Immunodeficiencies Flashcards
B-cell disorders?
Bruton’s, IgA deficiency, common variable immunodeficiency (CVID)
T-cell disorders?
DiGeorge syndrome, IL-12 receptor deficiency, hyper-IgE (Job’s syndrome), chronic mucocutaneous candidiasis
B and T-cell disorders?
SCID, ataxia telangiectasia, hyper-IgM, Wiskott-Aldrich
Phagocyte disorders?
Leukocyte adhesion deficiency (type 1), Chediak-Higashi, chronic granulomatous disease
Defect in BTK (a tyrosine kinase gene)?
Bruton’s
No B-cell maturation but normal pro-B cells?
Bruton’s
S/S of Bruton’s?
Recurrent bacterial infections after 6 months (low maternal IgG) as a result of opsonization defect
Deficient in Bruton’s?
Low B-cells, low Igs of all types
Most common primary immunodeficiency?
IgA deficiency
False positive test seen in IgA deficiency?

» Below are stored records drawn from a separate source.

-- ==== Sys2Proof/Tests/Slice0.lean ====
section
/-! SUPPORT. Small tests of the model: the well-formedness check, examples of the manual, and for each statement with hypotheses a
state and operands that meet them, clause by clause, at the edges of their ranges. -/

namespace Sys2Proof.Tests

open Sys2Proof Sys2Proof.Machine

-- One theorem after another: a test that the kernel evaluates waits for every declaration before it, and would hold a thread.
set_option Elab.async false

/-! ### Well-formedness -/

theorem test_wellFormed_refuses_devctl : (Instr.registerWrite 0x00 0).wellFormed = false := by decide
theorem test_wellFormed_refuses_post : (Instr.registerWrite 0x0C 5).wellFormed = false := by decide
theorem test_wellFormed_refuses_winstat : (Instr.registerWrite 0x26 1).wellFormed = false := by decide
theorem test_wellFormed_takes_staging : (Instr.registerWrite 0x08 5).wellFormed = true := by decide
theorem test_wellFormed_takes_undefined : (Instr.registerWrite 0x3F 5).wellFormed = true := by decide
theorem test_decodeTableWord_none : decodeTableWord 32 5 = none := rfl

/-! ### Small states -/

/-- A command on slots 1, 2 (destinations) and 3, 4, 5 (sources). -/
def ofKind (kind : Kind) : CommandRecord :=
  { kind := kind, queue := .normal, policy := .run, notify := true, tag := 7, d := 1, d2 := 2, a := 3, b := 4, m := 5, imm := 3 }

def urgentOf (kind : Kind) : CommandRecord := { ofKind kind with queue := .urgent }

/-- The state with a value of one limb in a slot. -/
def holding (i : SlotId) (sign : Sign) (p : PageId) (limb : Limb) (s : State) : State :=
  { s.setSlot i { s.slot i with sign := sign, length := 1, pages := [p] } with
    mem := s.mem.write (16 * p.val) limb, freeList := s.freeList.filter (· ≠ p) }

/-- Slots 3, 4 and 5 hold 6, 4 and 7. -/
def filled : State := holding 5 .pos 2 7 (holding 4 .pos 1 4 (holding 3 .pos 0 6 State.reset))

def jobOf (c : CommandRecord) (step total : Nat) : Record :=
  { Record.free with state := .active, command := some c, nextStep := step, stepTotal := total, stepsDone := step, checksMade := true }

/-- A command on the Core in context 0, its step running or not. -/
def onCore (running : Bool) (j : Record) (s : State) : State :=
  { s.setRecord (.ctx 0) j with owner := some (.ctx 0), stepRunning := running }

def urgentOnCore (running : Bool) (j : Record) (s : State) : State := { s with owner := some .urgent, stepRunning := running, urec := j }

def queued (q : QueueId) (entries : List CommandRecord) (s : State) : State := s.setQueue q { s.queue q with entries := entries }

/-- The state after a command that answers next. -/
def after (c : Instr) (s : State) : State :=
  match exec c s with
  | .next t => t
  | .fault _ => s
  | .refused _ => s

def staged (w0 w1 w2 w3 : Word) (s : State) : State := { s with subw := #v[w0, w1, w2, w3] }

/-! ### Examples of the manual -/

/-- COPY, SETI, ADD, MUL, DIVMOD, MODMUL and MODEXP of one-limb values (R66). -/
theorem test_step_totals :
    [Kind.copy, .seti, .add, .mul, .divmod, .modmul, .modexp, .gcd, .cmp].map (fun k => filled.stepTotalOf (ofKind k)) =
      [2, 1, 2, 2, 2, 5, 5, 0, 1] := by decide +kernel

theorem test_pages_needed : [pg 0, pg 1, pg 16, pg 17, pg 512] = [0, 1, 1, 2, 32] := by decide

theorem test_post_results :
    ([staged 0 0 0 0, staged 16 0 0 0, staged 1 0x00300001 0 0, staged 1 0x002F002F 0 0, staged 8 0x00000101 0 0,
        staged 5 0x00000001 0 16385, staged 5 0x00000001 0 16384, fun s => { staged 1 0 0 0 s with credits := 0 },
        fun s => queued .normal (List.replicate 12 (ofKind .copy)) (staged 1 0 0 0 s),
        fun s => queued .normal (List.replicate 11 (ofKind .copy)) (staged 1 0 0 0 s),
        fun s => queued .urgent (List.replicate 4 (urgentOf .copy)) (staged 0x101 0 0 0 s)].map
      fun f => (after (.post 0) (f State.reset)).lastres) =
      [.badKind, .badKind, .badSlot, .accepted, .badForm, .badForm, .accepted, .noCredit, .queueFull, .accepted, .queueFull] := by
  decide +kernel

/-- An ADD of 6 and 4 in one later step: WV0 becomes 10, and the step is the last (R73). -/
theorem test_add_step :
    let j := { jobOf (ofKind .add) 1 2 with carry := some { form := .sum, sign := .pos, carry := false }, wv0 := { pages := [9], length := 0 } }
    let w := filled.stepWork (ofKind .add) j
    (w.mag .wv0, w.job.wv0.length, w.lastStep .add 1) = (10, 2, true) := by decide +kernel

/-- The commit of that ADD: slot 1 holds 10 with length 1, and the record says DONE (R6, R62, R77). -/
theorem test_add_commit :
    let j := { jobOf (ofKind .add) 1 2 with carry := some { form := .sum, sign := .pos, carry := false }, wv0 := { pages := [9], length := 0 } }
    let t := after .stepEnd (onCore true j filled)
    (t.slotValue 1, t.cq.map (fun r => (r.status, r.count, r.stepsDone)), t.owner, t.attnN) =
      ({ sign := .pos, length := 1, mag := 10 }, [(Status.done, 1, 2)], none, PinLevel.high) := by decide +kernel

B-hCG–due to presence of heterophile Ab
Sinupulmonary infection, GI infection?
IgA deficiency?
Anaphylaxis after blood transufsion?
IgA deficiency–with blood products containing IgA
Normal number of B-cells but low plasma cells and Igs?
CVID
S/S of CVID?
Acquired in 20s-30s, increased risk for autoimmune dz, lymphoma, sinupulmonary infections
22q11 deletion syndrome?
DiGeorge
Which branchial pouches do not develop in DiGeorge?
3rd and 4th
Labs seen in DiGeorge?
Low T-cells, low PTH, hypocalcemia, absent thymic shadow on CXR
S/S of DiGeorge?
Tetany, recurrent viral/fungal infections, congenital heart and great vessel defects
What has a diminished Th1 response?
IL-12 receptor deficiency
S/S of IL-12R deficiency?
Disseminated mycobacterial infections
Labs in IL-12R deficiency?
Low IFN-g
Most common cause of SCID?
Defective IL-2 receptor (X-linked)
Causes of SCID?
IL-2R defect, ADA deficiency
S/S of SCID?
Recurrent infections of ALL types, absence of thymic shadow, germinal centers, and B-cells (peripheral blood smear)
How do you tx SCID?
Bone marrow transplant (no allograft rejection)
What are the lab findings for SCID?
Low T-cell recombinant excision circles (TRECs), absence of T-cells (flow cytometry)
What is the defect in ataxia telangiectasia?
ATM gene–codes for DNA repair EZs
What is the triad of sxs in ataxia telangiectasia?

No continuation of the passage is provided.